# Animal Party help



## vickyP (Feb 27, 2008)

Hi all...does anyone know what sort of insurance etc I would need to set up my own animal party business?
I have a fair selection of animals with more coming, I spend a lot of time in my local school showing the animals and doing talks.
Any help would be appreciated, thanks


----------



## mrcriss (Nov 2, 2010)

vickyP said:


> Hi all...does anyone know what sort of insurance etc I would need to set up my own animal party business?
> I have a fair selection of animals with more coming, I spend a lot of time in my local school showing the animals and doing talks.
> Any help would be appreciated, thanks


Public liability insurance, CRB, and performing animals license......not to mention a shed load of time and extra cash for marketing to be able to compete with the hundreds of other businesses doing exactly the same thing


----------



## vickyP (Feb 27, 2008)

thanks


----------



## feorag (Jul 31, 2007)

If you are taking animals into schools do you not already have insurance?


----------



## mrcriss (Nov 2, 2010)

feorag said:


> If you are taking animals into schools do you not already have insurance?


That's a very good point!


----------



## feorag (Jul 31, 2007)

As I understand it from having to buy Public Liability for my voluntary face painting, schools and local councils won't entertain anyone who doesn't have a 5 million PL Insurance policy.

Fortunately I haven't had to pay for a CRB cos I've been checked twice in my voluntary work, but again going into schools you are supposed to have had a CRB check too.


----------



## westie1 (Oct 28, 2009)

Schools I believe are happy with 2m but I would always take 5m on insurance for the little extra it costs. You also dont need a licence unless the council your working in says so. So speak to them.
All il say is if your doing it, look professional. There are huge amounts of weekend animal party people who are obviously after beer money and customers can tell. 

If your already in schools youl have a good idea anyway 
Good luck


----------



## mrcriss (Nov 2, 2010)

westie1 said:


> All il say is if your doing it, look professional. There are huge amounts of weekend animal party people who are obviously after beer money and customers can tell.

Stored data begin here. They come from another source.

-- ==== Sys2Proof/Certificates/Slice0/Obligations.lean ====
section
/-! DEFINITION. The statements about the model, for the provers. Each docstring names the rule of spec/ it states. -/

open Sys2Proof Sys2Proof.Machine Sys2Proof.Safety

/-! ## The command word -/

/-- R59, R52: the word of a well-formed command decodes to that command, with every operand. -/
def Obligations.DecodeInvertsEncode : Prop :=
  ∀ i : Instr, WellFormed i → decode (encode i) = .legal i

/-- R58: a word that decodes to a command is exactly that command's one word, and the command is well formed. -/
def Obligations.DecodedWordIsItsEncoding : Prop :=
  ∀ (w : CommandWord) (i : Instr), decode w = .legal i → WellFormed i ∧ encode i = w

/-- R52: match and mask of the five rows, the codes SELECT admits, the reserved opcodes, and the count of legal words. -/
def Obligations.OpcodeMapSelectsCommands : Prop :=
  (∀ w : CommandWord,
    (decode w = .legal .nop ↔ w &&& 0xFFFF = 0x0000) ∧
    (∀ a, decode w = .legal (.select a) ↔ w &&& 0xF0FF = 0x1000 ∧ algField w = a ∧ a.toNat ≤ 0xA) ∧
    (decode w = .legal .start ↔ w &&& 0xFFFF = 0x2000) ∧
    (∀ b, decode w = .legal (.absorb b) ↔ w &&& 0xFF00 = 0x3000 ∧ dataField w = b) ∧
    (decode w = .legal .final ↔ w &&& 0xFFFF = 0x4000) ∧
    (0x5 ≤ (opField w).toNat → decode w = .illegal .reservedOpcode)) ∧
  ∃ ws : List CommandWord, ws.Nodup ∧ ws.length = 270 ∧ ∀ w, w ∈ ws ↔ ∃ i, decode w = .legal i

/-- R55, R56, R57: exactly which words are refused by the decoder, and with which cause, in numbers. -/
def Obligations.DecoderRefusals : Prop :=
  ∀ w : CommandWord,
    let op := w.toNat / 4096
    let alg := w.toNat / 256 % 16
    let data := w.toNat % 256
    (decode w = .illegal .reservedOpcode ↔ 0x5 ≤ op) ∧
    (decode w = .illegal .nonZeroField ↔
      ((op = 0 ∨ op = 2 ∨ op = 4) ∧ (alg ≠ 0 ∨ data ≠ 0)) ∨ (op = 1 ∧ data ≠ 0) ∨ (op = 3 ∧ alg ≠ 0)) ∧
    (decode w = .illegal .reservedAlgorithm ↔ op = 1 ∧ data = 0 ∧ 0xB ≤ alg) ∧
    (∀ c, decode w = .illegal c → c = .reservedOpcode ∨ c = .nonZeroField ∨ c = .reservedAlgorithm)

/-- R53: the eleven SELECT words, each with the value it gives ALG. -/
def Obligations.SelectWordsNameTheAlgorithms : Prop :=
  (∀ p ∈ [((0x1000 : CommandWord), (0x0 : BitVec 4), Alg.sum8), (0x1100, 0x1, .sum16), (0x1200, 0x2, .sum32),
      (0x1300, 0x3, .xor8), (0x1400, 0x4, .bsdsum), (0x1500, 0x5, .sysv), (0x1600, 0x6, .fletcher16),
      (0x1700, 0x7, .fletcher32), (0x1800, 0x8, .adler32), (0x1900, 0x9, .crc32a), (0x1A00, 0xA, .crc32b)],
    decode p.1 = .legal (.select p.2.1) ∧ Alg.ofCode? p.2.1 = some p.2.2 ∧ algCode (some p.2.2) = p.2.1) ∧
  decode 0x0000 = .legal .nop ∧ decode 0x2000 = .legal .start ∧ decode 0x3061 = .legal (.absorb 0x61) ∧
  decode 0x4000 = .legal .final

/-! ## The step, inputs and reset -/

/-- R70, R46: when the word presented decodes to a command, the step is that command's meaning, at the state from which the
input has been taken. -/
def Obligations.StepRunsDecodedCommand : Prop :=
  ∀ (s : State) (w : CommandWord) (rest : List HostInput) (i : Instr),
    s.inputs = .command w :: rest → decode w = .legal i → step s = exec i { s with inputs := rest }

/-- R70: the four admission checks and the decoder's causes; a command that passes is executed; every word in every state
has a next state. -/
def Obligations.AdmissionChecks : Prop :=
  ∀ (w : CommandWord) (s : State),
    (∀ c, decode w = .illegal c → acceptWord w s = .next (raiseProtocolError c s)) ∧
    (∀ a, decode w = .legal (.select a) → s.busy = true →
      acceptWord w s = .next (raiseProtocolError .selectWhileBusy s)) ∧
    (decode w = .legal .start → s.alg = none → acceptWord w s = .next (raiseProtocolError .startNoAlgorithm s)) ∧
    (∀ b, decode w = .legal (.absorb b) → s.busy = false →
      acceptWord w s = .next (raiseProtocolError .absorbWhileIdle s)) ∧
    (decode w = .legal .final → s.busy = false → acceptWord w s = .next (raiseProtocolError .finalWhileIdle s)) ∧
    (∀ i, decode w = .legal i → acceptWord w s = exec i s) ∧
    (∃ t, acceptWord w s = .next t)

/-- R154: raising an error sets ERR, records the cause only if there was none, and writes nothing else; STATUS shows both. -/
def Obligations.RaiseRecordsFirstCause : Prop :=
  ∀ (c : ProtocolError) (s : State),
    (s.err = false → raiseProtocolError c s = { s with err := true, cause := some c }) ∧
    (s.err = true → raiseProtocolError c s = s) ∧
    (statusPort (raiseProtocolError c s)).getLsbD 2 = true ∧
    (s.err = false → (statusPort (raiseProtocolError c s)).extractLsb' 3 3 = c.code)

/-- R159: with no command and no reset the state does not change, however long one waits. -/
def Obligations.NothingHappensWithoutInput : Prop :=
  ∀ (n : Nat) (s : State), s.inputs = [] → Sys2Proof.core.run n s = .next s

/-- R46: a run is a left fold of the step over the inputs: it always ends in a next state with every input taken, and a
longer run continues a shorter one. -/
def Obligations.RunsAreFoldsOfTheStep : Prop :=
  (∀ (xs : List HostInput) (s : State), ∃ t, runInputs xs s = .next t ∧ t.inputs = [] ∧ t.config = s.config) ∧
  (∀ (xs ys : List HostInput) (s t : State), runInputs xs s = .next t → runInputs (xs ++ ys) s = runInputs ys t)
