/-- The composition of two 8-bit halves fits 16 bits. -/
theorem composeHalves_8_lt {a0 a1 : Word} (h0 : a0.toNat < 2 ^ 8) (h1 : a1.toNat < 2 ^ 8) :
    (composeHalves 8 a0 a1).toNat < 2 ^ 16 := by
  have hsum : a1.toNat <<< 8 ||| a0.toNat < 2 ^ 16 := by
    rw [← Nat.shiftLeft_add_eq_or_of_lt h0, Nat.shiftLeft_eq]
    omega
  rw [composeHalves, publish_fits _ (hsum.trans (by decide))]
  exact (narrow_toNat_le _).trans_lt hsum

@[simp] theorem updateSelected_some (c : Config) (a : Alg) (a0 a1 : Word) (b : Byte) :
    updateSelected c (some a) a0 a1 b = updateState c a a0 a1 b := rfl

@[simp] theorem finalSelected_some (c : Config) (a : Alg) (a0 a1 : Word) (n : Nat) :
    finalSelected c (some a) a0 a1 n = finalState c a a0 a1 n := rfl

theorem initState_inBounds (c : Config) (a : Alg) : inBounds c a (initState a).1 (initState a).2 := by
  cases a with
  | adler32 => simp [inBounds, initState, adler32Init]
  | sum32 => exact ⟨Nat.two_pow_pos _, rfl⟩
  | crc32a | crc32b | sysv => rfl
  | sum8 | sum16 | xor8 | bsdsum => exact ⟨Nat.two_pow_pos _, rfl⟩
  | fletcher16 | fletcher32 => exact ⟨by decide, by decide⟩

theorem updateState_inBounds {c : Config} {a : Alg} {a0 a1 : Word} (b : Byte) (h : inBounds c a a0 a1) :
    inBounds c a (updateState c a a0 a1 b).1 (updateState c a a0 a1 b).2 := by
  cases a with
  | sum8 | sum16 | sum32 | bsdsum => exact ⟨narrow_maskLow_lt _ _, h.2⟩
  | xor8 => exact ⟨xor_byteWord_lt b h.1, h.2⟩
  | sysv | crc32a | crc32b => exact h
  | fletcher16 | fletcher32 | adler32 => exact twoSums_lt (by decide) a0 a1 b

/-- Algorithms of width 32 fill the register; the narrower ones publish ACC0, or two halves, within their bounds. -/
theorem finalState_lt_width {c : Config} {a : Alg} {a0 a1 : Word} (n : Nat) (h : inBounds c a a0 a1) :
    (finalState c a a0 a1 n).1.toNat < 2 ^ algWidth a := by
  cases a with
  | sum8 | sum16 | xor8 | bsdsum => exact h.1
  | fletcher16 =>
    obtain ⟨h0, h1⟩ := h
    exact composeHalves_8_lt (h0.trans (by decide)) (h1.trans (by decide))
  | sum32 | sysv | fletcher32 | adler32 | crc32a | crc32b => exact BitVec.isLt _

end Sys2Proof.Machine

/-! # The invariant of R39

Reset establishes it and every step keeps it. -/

namespace Sys2Proof.Safety

open Sys2Proof.Machine

/-- Settles O46: no message is open, no result is valid and no error is recorded. -/
theorem resetMeetsTheInvariant : Obligations.ResetMeetsTheInvariant := fun c =>
  { busy_selected := by simp
    valid_idle := by simp
    cause_iff_err := by simp
    busy_bounds := by simp
    len_bound := by simp
    valid_width := by simp }

/-- The invariant does not speak of the inputs still to come. -/
theorem Inv.withInputs {s : State} (hs : Inv s) (xs : List HostInput) : Inv { s with inputs := xs } :=
  { hs with }

theorem Inv.resetEvent (s : State) : Inv (resetEvent s) :=
  (resetMeetsTheInvariant s.config).withInputs s.inputs

theorem Inv.raiseProtocolError {s : State} (hs : Inv s) (c : ProtocolError) : Inv (raiseProtocolError c s) :=
  { hs with
    cause_iff_err := by
      cases he : s.err
      · simp [he]
      · simp [he, hs.cause_iff_err] }

theorem Inv.selectAlgorithm {s : State} (hs : Inv s) (a : Alg) (hb : s.busy = false) : Inv (selectAlgorithm a s) :=
  { hs with
    busy_selected := by simp [hb]
    valid_idle := by simp
    busy_bounds := by simp [hb]
    valid_width := by simp }

theorem Inv.openMessage {s : State} {a : Alg} (hs : Inv s) (ha : s.alg = some a) :
    Inv (openMessage (initState a) s) :=
  { hs with
    busy_selected := by simp [ha]
    valid_idle := by simp
    busy_bounds := by
      rintro a' - ha'
      obtain rfl : a = a' := by simpa [ha] using ha'
      exact initState_inBounds s.config a
    len_bound := by simp
    valid_width := by simp }

theorem Inv.absorbInto {s : State} (hs : Inv s) (b : Byte) (hb : s.busy = true) :
    Inv (absorbInto (updateSelected s.config s.alg s.acc0 s.acc1 b) s) :=
  { hs with
    busy_bounds := by
      rintro a - ha
      rw [absorbInto_alg] at ha
      simpa [ha] using updateState_inBounds b (hs.busy_bounds a hb ha)
    len_bound := Nat.mod_lt _ (Nat.two_pow_pos _) }

theorem Inv.closeMessage {s : State} (hs : Inv s) (hb : s.busy = true) :
    Inv (closeMessage (finalSelected s.config s.alg s.acc0 s.acc1 s.len) s) :=
  { hs with
    busy_selected := by simp
    valid_idle := by simp
    busy_bounds := by simp
    valid_width := by
      obtain ⟨hsel, -⟩ := hs.busy_selected hb
      obtain ⟨a, ha⟩ := Option.ne_none_iff_exists'.mp hsel
      rintro -
      exact ⟨a, ha, by simpa [ha] using finalState_lt_width s.len (hs.busy_bounds a hb ha)⟩ }

theorem Inv.exec {i : Instr} {s t : State} (hs : Inv s) (h : exec i s = .next t) : Inv t := by
  obtain ⟨c, rfl⟩ | ⟨-, rfl⟩ | ⟨-, a, -, -, hb, rfl⟩ | ⟨a, -, ha, rfl⟩ | ⟨b, -, hb, rfl⟩ | ⟨-, hb, rfl⟩ :=
    exec_cases h
  · exact hs.raiseProtocolError c
  · exact hs
  · exact hs.selectAlgorithm a hb
  · exact hs.openMessage ha
  · exact hs.absorbInto b hb
  · exact hs.closeMessage hb

theorem Inv.acceptInput {x : HostInput} {s t : State} (hs : Inv s) (h : acceptInput x s = .next t) : Inv t := by
  obtain ⟨-, rfl⟩ | ⟨-, c, -, -, rfl⟩ | ⟨-, i, -, -, hi⟩ := acceptInput_cases h
  · exact .resetEvent s
  · exact hs.raiseProtocolError c
  · exact hs.exec hi

/-- Settles O47: a step is idle or accepts one input, and either keeps the invariant. -/
theorem stepKeepsTheInvariant : Obligations.StepKeepsTheInvariant := by
  intro s t hs h
  cases hx : s.inputs with
  | nil =>
    rw [step_idle hx] at h
    cases h; exact hs
  | cons x rest =>
    rw [step_input hx] at h
    exact (hs.withInputs rest).acceptInput h

end Sys2Proof.Safety

/-! # The decoder

SUPPORT. A decoded SELECT names an algorithm. -/

namespace Sys2Proof
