-- ==== Sys2Proof/Machine/Step.lean ====
section
/-!
DEFINITION. One step of the whole machine: the host's step if it offers a request, the controller's otherwise.
-/

namespace Sys2Proof.Machine

/-- One step (10_state.md R20, R32, R42): none with FAULT set; the host's step where the host offers a request now;
otherwise the controller's. -/
def step (s : State) : Host.Outcome State Fault Refusal :=
  match s.fault with
  | some r => .fault (.stopped r)
  | none =>
    match hostOffer s with
    | some q => hostStep q { s with host := hostNext s }
    | none => controllerStep { s with host := hostNext s }

/-- `s` with the instruction of an opcode-table word placed where the next step runs it (`placeWord`). -/
def State.withFetchWord (s : State) (nbits w : Nat) : State :=
  match tableWord nbits w with
  | some e => placeWord s e
  | none => s

end Sys2Proof.Machine
end

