-- ==== Sys2Proof/Machine/Core.lean ====
section
/-!
DEFINITION. The machine as the host's interface names it.
-/

def Sys2Proof.core : Host.Core := { State := Sys2Proof.Machine.State, Fault := Sys2Proof.Machine.Fault, Refusal := Sys2Proof.Machine.Refusal, step := Sys2Proof.Machine.step, reset := Sys2Proof.Machine.State.reset }
end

This is good advice. I would strongly urge you to really be on top of your game if you are going to go for it, because mark my words, the whole industry is in for a big fall and I bet it'll happen sooner rather than later! 

You only need to look at the scandals surrounding the likes of Stephen Rowlands to see the kind of murky business it is. And as westie1 pointed out, there are plenty of chancers doing it on the sly.....only takes one such person to have an "accident" with a tarantula/scorpion (I've seen people allow kids to actually hold these!) or to put a snake around the neck of a child that has a pet rat, and it's curtains for the lot of yer once poor little Jack is featured in The Daily Fail after having been "viciously savaged" at his birthday!


----------



## LuiBlu (Aug 27, 2010)

We have public liability (including animals - not all Pli companies include animals so be vigilant), care, control and custody of animal cover, defra 2 for traveling with animals, Pet Taxi insurance, non negligence cover, business van (car if you don't have a van) insurance with goods in transit cover. As for crb? I assume that's the English version of a disclosure Scotland? If so we have that, they took a long time to come through. 
All in it cost us around £5000 to get started  hope that helps.


----------



## westie1 (Oct 28, 2009)

I hope its not in for a fall but......
as you say all it takes is a poor judgement call from a person doing an on the side party and all of us who do it properly will suffer.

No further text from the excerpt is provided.